Dr. Paul Walker, head of the Green Cross Environmental Security and Sustainability (ESS) Programme, adds that “Japan has now shut down 53 of 55 commercial nuclear power plants in the country, clearly indicating the growing public concern over the dangers of nuclear power. Although the risk of such historic catastrophes may seem low, the level of damage, as we've seen in both Chernobyl and Fukushima, is just unacceptable and unaffordable for any country.”

To mark next month's 26th anniversary of the Chernobyl nuclear plant meltdown, Green Cross will lead a delegation of lawmakers from Switzerland and several other countries to the affected site to inspect the organization's social and health activities in communities still affected by the fallout.

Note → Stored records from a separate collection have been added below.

/-- Sessions of a link. An offer that passes the checks is answered with a response, and one that fails them fails the
attempt; a response whose signature holds is taken, another fails the attempt. A confirmation whose tag is right
completes the agreement: the session's keys are in force, the peer's identity and measurement are shown, and READY
follows. A rekey, asked for, due or tried again, begins with a new offer; its keys come into force in a direction at
its named span with the grain counters at zero. A key at its limit fails the attempt and destroys the session. -/
def Obligations.LinkSessions : Prop :=
  (∀ (s : State) (l : Link) (x : Exch) (a : Agreement) (b : Bytes), exBody (s.disparity.rx.contains l.val) x 0x10 =
    some b → s.linkState l.val = 4 → (s.link l.val).split ≠ some true → (s.link l.val).agree = some a → a.rekey =
    false → a.peerOffer ≠ b → a.peerResponse = [] → s.coreStop 0 = none → s.randomFailed = false → ∃ t, exec (.kaOffer
    l x) s = .next t ∧ ((if s.offerFault l.val b false = none then (t.link l.val).agree.map (fun a => a.peerOffer) =
    some b ∧ t.linkState l.val = 4 ∧ t.out = (s.sendEx (2 * l.val) 0x11 (((t.link l.val).agree.map (fun a =>
    a.ownResponse)).getD [])).out else AttemptFailed s t l.val))) ∧
  (∀ (s : State) (l : Link) (x : Exch) (a : Agreement) (b : Bytes), exBody (s.disparity.rx.contains l.val) x 0x10 =
    some b → s.linkState l.val = 4 → (s.link l.val).agree = some a → a.peerOffer = b → a.ownResponse ≠ [] → s.coreStop
    0 = none → ∃ t, exec (.kaOffer l x) s = .next t ∧ .exchange (2 * l.val) 0x11 a.ownResponse ∈ t.out ∧ t.out =
    (s.sendEx (2 * l.val) 0x11 a.ownResponse).out ∧ t.links = s.links ∧ t.ports = s.ports ∧ t.regs = s.regs ∧ t.ep =
    s.ep) ∧
  (∀ (s : State) (l : Link) (x : Exch) (a : Agreement) (b : Bytes), exBody (s.disparity.rx.contains l.val) x 0x11 =
    some b → s.linkState l.val = 4 → (s.link l.val).agree = some a → a.rekey = false → a.ownOffer ≠ [] →
    a.peerResponse = [] → a.ownResponse = [] → s.coreStop 0 = none → ∃ t, exec (.kaResponse l x) s = .next t ∧ ((if
    b.length = 6195 ∧ a.peerOffer ≠ [] ∧ Config.mldsaVerify (offerIdentity a.peerOffer) "OBXUS-KA" (responseCover
    a.ownOffer (b.take 1568)) (b.drop 1568) = true then (t.link l.val).agree = some
    { a with peerResponse := b, peerSecret := Config.mlkemDecaps a.draw (leNat (b.take 1568)) } ∧ t.linkState l.val =
    4 else AttemptFailed s t l.val))) ∧
  (∀ (s : State) (l : Link) (x : Exch) (a : Agreement) (k : Session) (b : Bytes), exBody (s.disparity.rx.contains
    l.val) x 0x12 = some b → s.linkState l.val = 4 → (s.link l.val).agree = some a → a.rekey = false → a.confirmSent =
    true → a.confirmGot = false → a.keys = some k → s.coreStop 0 = none → ∃ t, exec (.kaConfirm l x) s = .next t ∧
    ((if b.length = 40 ∧ b.take 32 = confirmTag a.confirmKey a.transcript (offerEp a.peerOffer) then (t.link
    l.val).session = some k ∧ (t.link l.val).agree = none ∧ t.reg (0x9040 + l.val) 1 = (s.reg (0x9040 + l.val) 1 + 1)
    % 2 ^ 32 ∧ t.reg (0x9040 + l.val) 2 = k.identity ∧ t.reg (0x9040 + l.val) 3 = k.measurement ∧ .exchange (2 *
    l.val) 0x20 (natLe 2 (s.reg (linkObj l.val) 9)) ∈ t.out else AttemptFailed s t l.val))) ∧
  (∀ (s : State) (r : Route) (l : Link) (v : Bytes), s.passes r (0x9040 + l.val) 5 v = true → s.linkAny l.val
    holdsKeys = true → (s.link l.val).agree = none → (s.link l.val).session ≠ none → s.randomFailed = false →
    s.coreStop 0 = none → ∃ t, exec (.rekey r l v) s = .next t ∧ ((t.link l.val).agree.map (fun a => (a.rekey,
    a.ownOffer)) = some (true, s.offer true s.fresh)) ∧ .exchange (2 * l.val) 0x10 (s.offer true s.fresh) ∈ t.out ∧
    (t.link l.val).session = (s.link l.val).session ∧ t.ports = s.ports) ∧
  (∀ (s : State) (r : Route) (l : Link) (v : Bytes), s.passes r (0x9040 + l.val) 5 v = true → s.linkAny l.val
    holdsKeys = false → ∃ t, exec (.rekey r l v) s = .next t ∧ Served s t r (0x9040 + l.val) 5 St.valueRefused) ∧
  (∀ (s : State) (l : Link), s.linkAny l.val holdsKeys = true → (s.link l.val).agree = none → (s.link l.val).session ≠
    none → s.coreStop 0 = none → s.randomFailed = false → ∃ t, exec (.rekeyDue l) s = .next t ∧ ((t.link
    l.val).agree.map (fun a => (a.rekey, a.ownOffer)) = some (true, s.offer true s.fresh)) ∧ .exchange (2 * l.val)
    0x10 (s.offer true s.fresh) ∈ t.out ∧ t.out = (s.sendEx (2 * l.val) 0x10 (s.offer true s.fresh)).out ∧ (t.link
    l.val).session = (s.link l.val).session ∧ t.ports = s.ports) ∧
  (∀ (s : State) (l : Link), s.linkAny l.val holdsKeys = true → (s.link l.val).agree = none → (s.link l.val).session ≠
    none → (s.link l.val).retry = true → s.coreStop 0 = none → s.randomFailed = false → ∃ t, exec (.rekeyRetry l) s =
    .next t ∧ ((t.link l.val).agree.map (fun a => (a.rekey, a.ownOffer)) = some (true, s.offer true s.fresh)) ∧
    .exchange (2 * l.val) 0x10 (s.offer true s.fresh) ∈ t.out ∧ t.out = (s.sendEx (2 * l.val) 0x10 (s.offer true
    s.fresh)).out ∧ (t.link l.val).retry = false ∧ t.ports = s.ports) ∧
  (∀ (s : State) (l : Link), (s.link l.val).retry = false → exec (.rekeyRetry l) s = .next (s)) ∧
  (∀ (s : State) (l : Link) (a : Agreement) (k new : Session) (span : Nat), (s.link l.val).agree = some a → (s.link
    l.val).session = some k → a.keys = some new → a.txSpan = some span → span ≤ s.clock.span → ∃ t, exec (.keySwitch l
    true) s = .next t ∧ (t.link l.val).session = some
    { k with keyTx := new.keyTx, saltTx := new.saltTx, saltTxB := new.saltTxB } ∧ (t.port (2 * l.val)).txCount = 0 ∧
    (t.port (2 * l.val)).rxCount = (s.port (2 * l.val)).rxCount ∧ t.out = s.out ∧ t.ep = s.ep) ∧
  (∀ (s : State) (l : Link) (a : Agreement) (k new : Session) (span : Nat), (s.link l.val).agree = some a → (s.link
    l.val).session = some k → a.keys = some new → a.txSpan = some span → s.clock.span < span → exec (.keySwitch l
    true) s = .next (s)) ∧
  (∀ (s : State) (l : Link), s.linkState l.val = 5 → (s.link l.val).split ≠ some true → ∃ t, exec (.keyLimit l) s =
    .next t ∧ AttemptFailed s t l.val ∧ (t.link l.val).session = none) ∧
  (∀ (s : State) (l : Link), s.linkAny l.val holdsKeys = false → exec (.keyLimit l) s = .next (s))

/-- Refresh and patrol of the HBM3E stacks. A refresh window begins one refresh of every fitted stack under an active
table, and the timer does so without one or without alignment; each leaves a refresh that runs alone. At its end no
request is held any more and every fitted stack has been patrolled 16 chunks further. LPDDR5X is patrolled 64 chunks
of a fitted half at a time. A stack above 85 degrees Celsius enters the doubled rate, with its bit in 6320:0B and a
fault report; extra refreshes of it are counted in 6320:0A as exceptions of kind 3; it leaves the rate at 83 degrees
Celsius or below, with a report. -/
def Obligations.RefreshAndPatrol : Prop :=
  (∀ (s : State), s.onTimer = false → ∃ t, exec (.refreshWindow) s = .next t ∧ t.refresh.running = true ∧
    t.refresh.window = true ∧ t.refresh.patrol = s.refresh.patrol ∧ (∀ k ∈ s.stacks, s.confidential = false →
    t.tallyOf (3004 + 32 * k) = (s.tallyOf (3004 + 32 * k) + 1) % 2 ^ 64) ∧ t.ep = s.ep ∧ t.regs = s.regs ∧ t.out =
    s.out) ∧
  (∀ (s : State), s.onTimer = true → exec (.refreshWindow) s = .next (s)) ∧
  (∀ (s : State), s.onTimer = true → ∃ t, exec (.refreshTimer) s = .next t ∧ t.refresh.running = true ∧
    t.refresh.window = false ∧ t.refresh.patrol = s.refresh.patrol ∧ (∀ k ∈ s.stacks, s.confidential = false →
    t.tallyOf (3004 + 32 * k) = (s.tallyOf (3004 + 32 * k) + 1) % 2 ^ 64) ∧ t.ep = s.ep ∧ t.regs = s.regs ∧ t.out =
    s.out) ∧
  (∀ (s : State), s.onTimer = false → exec (.refreshTimer) s = .next (s)) ∧
  (∀ (s : State) (evs : List MemEv), s.refresh.running = true → ∃ t, exec (.refreshEnd evs) s = .next t ∧
    t.refresh.running = false ∧ t.refresh.window = false ∧ t.ep.home.held = [] ∧ (∀ k ∈ s.stacks, tget
    t.refresh.patrol k 0 = (tget s.refresh.patrol k 0 + 16) % stackChunks) ∧ (∀ k ∈ ([4, 5] : List Nat), tget
    t.refresh.patrol k 0 = tget s.refresh.patrol k 0) ∧ t.links = s.links ∧ t.board = s.board ∧ t.keys = s.keys) ∧
  (∀ (s : State) (evs : List MemEv), s.refresh.running = false → exec (.refreshEnd evs) s = .next (s)) ∧
  (∀ (s : State) (half : Fin 2) (ev : MemEv), half.val ∈ s.halves → ∃ t, exec (.patrol half ev) s = .next t ∧ tget
    t.refresh.patrol (4 + half.val) 0 = (tget s.refresh.patrol (4 + half.val) 0 + 64) % halfChunks ∧ (∀ k ∈ List.range
    6, k ≠ 4 + half.val → tget t.refresh.patrol k 0 = tget s.refresh.patrol k 0) ∧ t.refresh.running =
    s.refresh.running ∧ t.ports = s.ports ∧ t.links = s.links ∧ t.board = s.board ∧ t.out = s.out) ∧
  (∀ (s : State) (half : Fin 2) (ev : MemEv), half.val ∉ s.halves → exec (.patrol half ev) s = .next (s)) ∧
  (∀ (s : State) (k : Fin 4) (reading : Nat), k.val ∈ s.stacks → k.val ∉ s.refresh.hot → 85 < reading → ∃ t, exec
    (.hotStackEntry k reading) s = .next t ∧ t.refresh.hot = s.refresh.hot ++ [k.val] ∧ t.reg 0x6320 0xB = maskOf
    (s.refresh.hot ++ [k.val]) ∧ Reported t 0x0D 7 k.val ∧ t.ep = s.ep ∧ t.ports = s.ports ∧ t.out = s.out) ∧
  (∀ (s : State) (k : Fin 4) (reading : Nat), k.val ∈ s.refresh.hot → reading ≤ 83 → ∃ t, exec (.hotStackExit k
    reading) s = .next t ∧ k.val ∉ t.refresh.hot ∧ Reported t 0x0D 7 k.val true ∧ t.reg 0x6320 0xB = maskOf
    t.refresh.hot ∧ t.ep = s.ep ∧ t.ports = s.ports ∧ t.out = s.out ∧ (∀ j, j ≠ k.val → (j ∈ t.refresh.hot ↔ j ∈
    s.refresh.hot))) ∧
  (∀ (s : State) (k : Fin 4), k.val ∈ s.refresh.hot → ∃ t, exec (.extraRefresh k) s = .next t ∧ t.reg 0x6320 0xA =
    (s.reg 0x6320 0xA + 1) % 2 ^ 64 ∧ t.excCount 3 = (s.excCount 3 + 1) % 2 ^ 64 ∧ t.exc.lastSpan = s.clock.span ∧
    t.refresh = s.refresh ∧ t.ep = s.ep ∧ t.out = s.out) ∧
  (∀ (s : State) (k : Fin 4), k.val ∉ s.refresh.hot → exec (.extraRefresh k) s = .next (s))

Green Cross International, founded by Mikhail Gorbachev in 1993 to foster a global value shift towards a sustainable and secure future, marks this first anniversary with a call for improved international safety and security standards for all nuclear power plants globally, and for a commitment by all governments and civil society for further development and deployment of sustainable, safe, and renewable energy, and higher energy efficiency standards.